橋下も西村も稲田も中山も猪瀬も週刊誌レベル

 橋下発言問題で、もっとも喜んでいるのは猪瀬知事だろう。おかげさまで、自分の失言から関心が逸れた。
 この猪瀬知事は、失言をマスコミのせいにする手あかの付いた手法を試みたが、発言を報じたニューヨークタイムス紙から反撃を受けてしまい、事実を認めて謝罪した。これについては、前に当ブログで以下のように指摘した。
 「猪瀬氏は、かつて出演していたテレビ番組での杜撰な取材を、作家で後に長野県知事となる田中康夫氏から批判されると、それに正面きって反論するのではなく、その批判を掲載したのが『朝日ジャーナル』だったことに目をつけ『週刊文春』にもちこみ、これに文春が飛びついたことを利用して『朝日vs文春』の図式にしたてたのだ。」
 「これは姑息だと顰蹙を買った猪瀬氏だったが、売られた喧嘩から逃げることには成功した。こういうやりかたが今回は通用しなかったというわけで、それはやはりオリンピックがらみで外国の有力メデイアが相手だったからだ。つまり井の中の蛙だったことを露呈してしまった猪瀬ということだ。」
 この、井の中の蛙であることについては、橋下市長も同様だ。マスコミのせいにして逃げようとしたが、通用しなかった。ここで外圧を感じた政府は逃げをうった。ところが、最初は橋下発言を批判していた稲田明美行革担当相が、慰安婦は「合法」だったと発言して反発され、韓国は撤回を求めた。
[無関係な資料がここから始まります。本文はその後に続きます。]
/-- 10_state.md section 11, rows Mem, I, Stack, SP, DT, ST (R15 to R20, 20_memory.md R32): each changes only by the
instructions the table names as its writers. -/
def Obligations.StoredPartsHaveOnlyTheirWriters : Prop :=
  ∀ (i : Instr) (s t : State), exec i s = .next t →
    (SamePart s t .mem ∨ ∃ x, i = .ldB x ∨ i = .saveRegs x) ∧
    (SamePart s t .idx ∨ (∃ nnn, i = .ldI nnn) ∨ ∃ x, i = .addI x ∨ i = .ldF x) ∧
    (SamePart s t .stack ∨ ∃ nnn, i = .call nnn) ∧
    (SamePart s t .sp ∨ (∃ nnn, i = .call nnn) ∨ ∃ ign, i = .ret ign) ∧
    (SamePart s t .dt ∨ ∃ x, i = .ldDtVx x) ∧
    (SamePart s t .st ∨ ∃ x, i = .ldStVx x)

/-- 10_state.md section 11, rows FB, Dirty, Key (R21, R22, R23): the framebuffer changes only by CLS and DRW, which
alone raise Dirty; no instruction clears Dirty; no instruction writes a key. -/
def Obligations.EdgePartsHaveOnlyTheirWriters : Prop :=
  ∀ (i : Instr) (s t : State), exec i s = .next t →
    (SamePart s t .fb ∨ (∃ ign, i = .cls ign) ∨ ∃ x y n, i = .drw x y n) ∧
    (t.dirty = true ↔ s.dirty = true ∨ (∃ ign, i = .cls ign) ∨ ∃ x y n, i = .drw x y n) ∧
    SamePart s t .keys

/-- R19, R22: no instruction reads ST or Dirty, so two runs of an instruction that differ in them alone end differing
in them alone. -/
def Obligations.SoundTimerAndDirtyAreUnread : Prop :=
  ∀ (i : Instr) (s : State) (b : Byte) (d : Bool),
    ∃ t u, exec i s = .next t ∧ exec i { s with st := b, dirty := d } = .next u ∧
      u = { t with st := u.st, dirty := u.dirty }

/-! ## The timer clock, the host, the load and reset (spec/60_exceptions.md, spec/70_reset_and_hazards.md) -/

/-- R108. -/
def Obligations.TickDecrementsNonzeroTimers : Prop :=
  ∀ s : State,
    (s.dt.toNat > 0 → (tick s).dt.toNat = s.dt.toNat - 1) ∧ (s.dt = 0x00 → (tick s).dt = 0x00) ∧
    (s.st.toNat > 0 → (tick s).st.toNat = s.st.toNat - 1) ∧ (s.st = 0x00 → (tick s).st = 0x00) ∧
    OnlyRegs [] s (tick s) ∧ OnlyParts [.dt, .st] s (tick s)

/-- From R108 and R109: n ticks of a gap are n ticks one after another, and each timer stops at 0. -/
def Obligations.TicksStopAtZero : Prop :=
  ∀ (n : Nat) (s : State),
    ticks n s = Nat.iterate tick n s ∧ (ticks n s).dt.toNat = s.dt.toNat - n ∧ (ticks n s).st.toNat = s.st.toNat - n

/-- From R105, R109, R113 and R115: between two cycles only the timers, the key flags and Dirty may change (and the
model's own schedule); the last write to a key stands and a key not written keeps its state; after Halted nothing
changes. -/
def Obligations.GapTouchesOnlyTimersKeysDirty : Prop :=
  ∀ s : State,
    OnlyRegs [] s (betweenCycles s) ∧ OnlyParts [.dt, .st, .keys, .dirty, .host] s (betweenCycles s) ∧
    ((∃ err, s.status = .halted err) → betweenCycles s = s) ∧
    (NotHalted s →
      (betweenCycles s).dt.toNat = s.dt.toNat - (nextGap s).ticks ∧
      (betweenCycles s).st.toNat = s.st.toNat - (nextGap s).ticks ∧
      ((betweenCycles s).dirty = true ↔ s.dirty = true ∧ (nextGap s).dirtyConsumed = false) ∧
      (∀ k : Nib, (∀ w ∈ (nextGap s).keyWrites, w.1 ≠ k) → keyDown k (betweenCycles s) = keyDown k s) ∧
      (∀ (ws ws' : List (Nib × Bool)) (k : Nib) (b : Bool), (nextGap s).keyWrites = ws ++ (k, b) :: ws' →
        (∀ w ∈ ws', w.1 ≠ k) → keyDown k (betweenCycles s) = b))

/-- R122, R102: the program load. -/
def Obligations.LoadCopiesImageOrOverflows : Prop :=
  ∀ (image : List Byte) (s : State),
    (image.length ≤ 3584 → ∃ t, loadImage image s = .next t ∧
      (∀ (j : Nat) (h : j < image.length), memRead (BitVec.ofNat 16 (0x200 + j)) t = image[j]) ∧
      (∀ a : Word, (∀ j < image.length, cellOf a ≠ 0x200 + j) → memRead a t = memRead a s) ∧
      OnlyRegs [] s t ∧ OnlyParts [.mem] s t) ∧
    (image.length > 3584 → loadImage image s = .fault (.loadOverflow image.length))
 この稲田大臣も、もとは弁護士である。中国で日本軍が行った蛮行は毎日新聞と朝日新聞の捏造と主張し、賛同者を集めて訴訟まで起こした。ここで挙げられた記事とは、まず毎日新聞が戦時中、中国人を殺したという日本兵の自慢話を掲載したもので、これを戰後に朝日新聞が、そんな話を武勇伝として報道していたと批判する中国人の談話を報じたものだ。
 この訴訟で稲田弁護士は、訴訟の決起集会で、日本を貶める報道は許さないと絶叫調で演説をぶちあげた。この集会では、橋下を援護射撃するつもりで有難迷惑な差別発言をした元弁護士の西村真悟議員を支援する署名あつめもしていた。
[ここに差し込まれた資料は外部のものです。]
-- ==== Sys2Proof/Laws/Decode.lean ====
section
/-! SUPPORT. The decoded view of a word put together from its fields: what a proof about encodings cites instead of
reasoning about bits. -/

namespace Sys2Proof

/-! ## Words of four nibbles -/

theorem decodeView_wordXYN (c x y n : Nib) :
    decodeView (wordXYN c x y n) = { op := wordXYN c x y n, x := x, y := y, nnn := x ++ y ++ n, n := n } := by
  simp only [decodeView, View.mk.injEq, true_and]
  refine ⟨?_, ?_, ?_, ?_⟩ <;> (ext i hi; simp [wordXYN]; grind)

theorem opClass_wordXYN (c x y n : Nib) : opClass (decodeView (wordXYN c x y n)) = c := by
  ext i hi; simp [opClass, decodeView, wordXYN]; grind

/-! ## Words of two nibbles and a byte -/

theorem decodeView_wordXNN (c x : Nib) (nn : Byte) :
    decodeView (wordXNN c x nn) =
      { op := wordXNN c x nn, x := x, y := nn.extractLsb' 4 4, nnn := x ++ nn, n := nn.extractLsb' 0 4 } := by
  simp only [decodeView, View.mk.injEq, true_and]
  refine ⟨?_, ?_, ?_, ?_⟩ <;> (ext i hi; simp [wordXNN]; grind)

theorem opClass_wordXNN (c x : Nib) (nn : Byte) : opClass (decodeView (wordXNN c x nn)) = c := by
  ext i hi; simp [opClass, decodeView, wordXNN]; grind

theorem lowByte_wordXNN (c x : Nib) (nn : Byte) : lowByte (decodeView (wordXNN c x nn)) = nn := by
  ext i hi; simp [lowByte, decodeView, wordXNN]; grind

/-! ## Words of a nibble and a 12-bit literal -/

theorem decodeView_wordNNN (c : Nib) (nnn : Lit12) :
    decodeView (wordNNN c nnn) =
      { op := wordNNN c nnn, x := nnn.extractLsb' 8 4, y := nnn.extractLsb' 4 4, nnn := nnn,
        n := nnn.extractLsb' 0 4 } := by
  simp only [decodeView, View.mk.injEq, true_and]
  refine ⟨?_, ?_, ?_, ?_⟩ <;> (ext i hi; simp [wordNNN]; grind)

theorem opClass_wordNNN (c : Nib) (nnn : Lit12) : opClass (decodeView (wordNNN c nnn)) = c := by
  ext i hi; simp [opClass, decodeView, wordNNN]; grind

theorem lowByte_wordNNN (c : Nib) (nnn : Lit12) : lowByte (decodeView (wordNNN c nnn)) = nnn.setWidth 8 := by
  ext i hi; simp [lowByte, decodeView, wordNNN]; grind

/-! ## A word is its fields -/

theorem wordNNN_fields (w : Word) : wordNNN (opClass (decodeView w)) (decodeView w).nnn = w := by
  ext i hi; simp [opClass, decodeView, wordNNN]; grind

theorem wordXNN_fields (w : Word) :
    wordXNN (opClass (decodeView w)) (decodeView w).x (lowByte (decodeView w)) = w := by
  ext i hi; simp [opClass, lowByte, decodeView, wordXNN]; grind

theorem wordXYN_fields (w : Word) :
    wordXYN (opClass (decodeView w)) (decodeView w).x (decodeView w).y (decodeView w).n = w := by
  ext i hi; simp [opClass, decodeView, wordXYN]; grind

/-- The bytes of a word assemble to it. -/
theorem assembleWord_bytes (w : Word) : assembleWord (w.extractLsb' 8 8) (w.extractLsb' 0 8) = w := by
  ext i hi; simp [assembleWord]; grind

end Sys2Proof
end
 結局、この訴訟は稲田弁護士の奮闘にもかかわらず完全に敗訴となる。しかし、これが自民党タカ派の目に留まって国会議員となり、同じ「安倍チルドレン」の元テレ朝アナウンサー丸川珠代議員とともに、国会で下品な言葉遣いの罵声をヒステリックに叫んでばかり。この度を超した悪ふざけは、自民党内からも特にベテラン議員から、党の品位と評判を貶めると苦情が出たほどだ。
 だめな弁護士が駄目な政治家に転身したということで共通しているが、井の中の蛙ということも同じだ。
 日本維新の会から立候補を予定していた元衆議院議員が、公認を辞退し選挙に出るのもやめると表明したが、それは、橋下代表の女性蔑視と、それを制止しない党では、やっていけないと考えたからだそうだ。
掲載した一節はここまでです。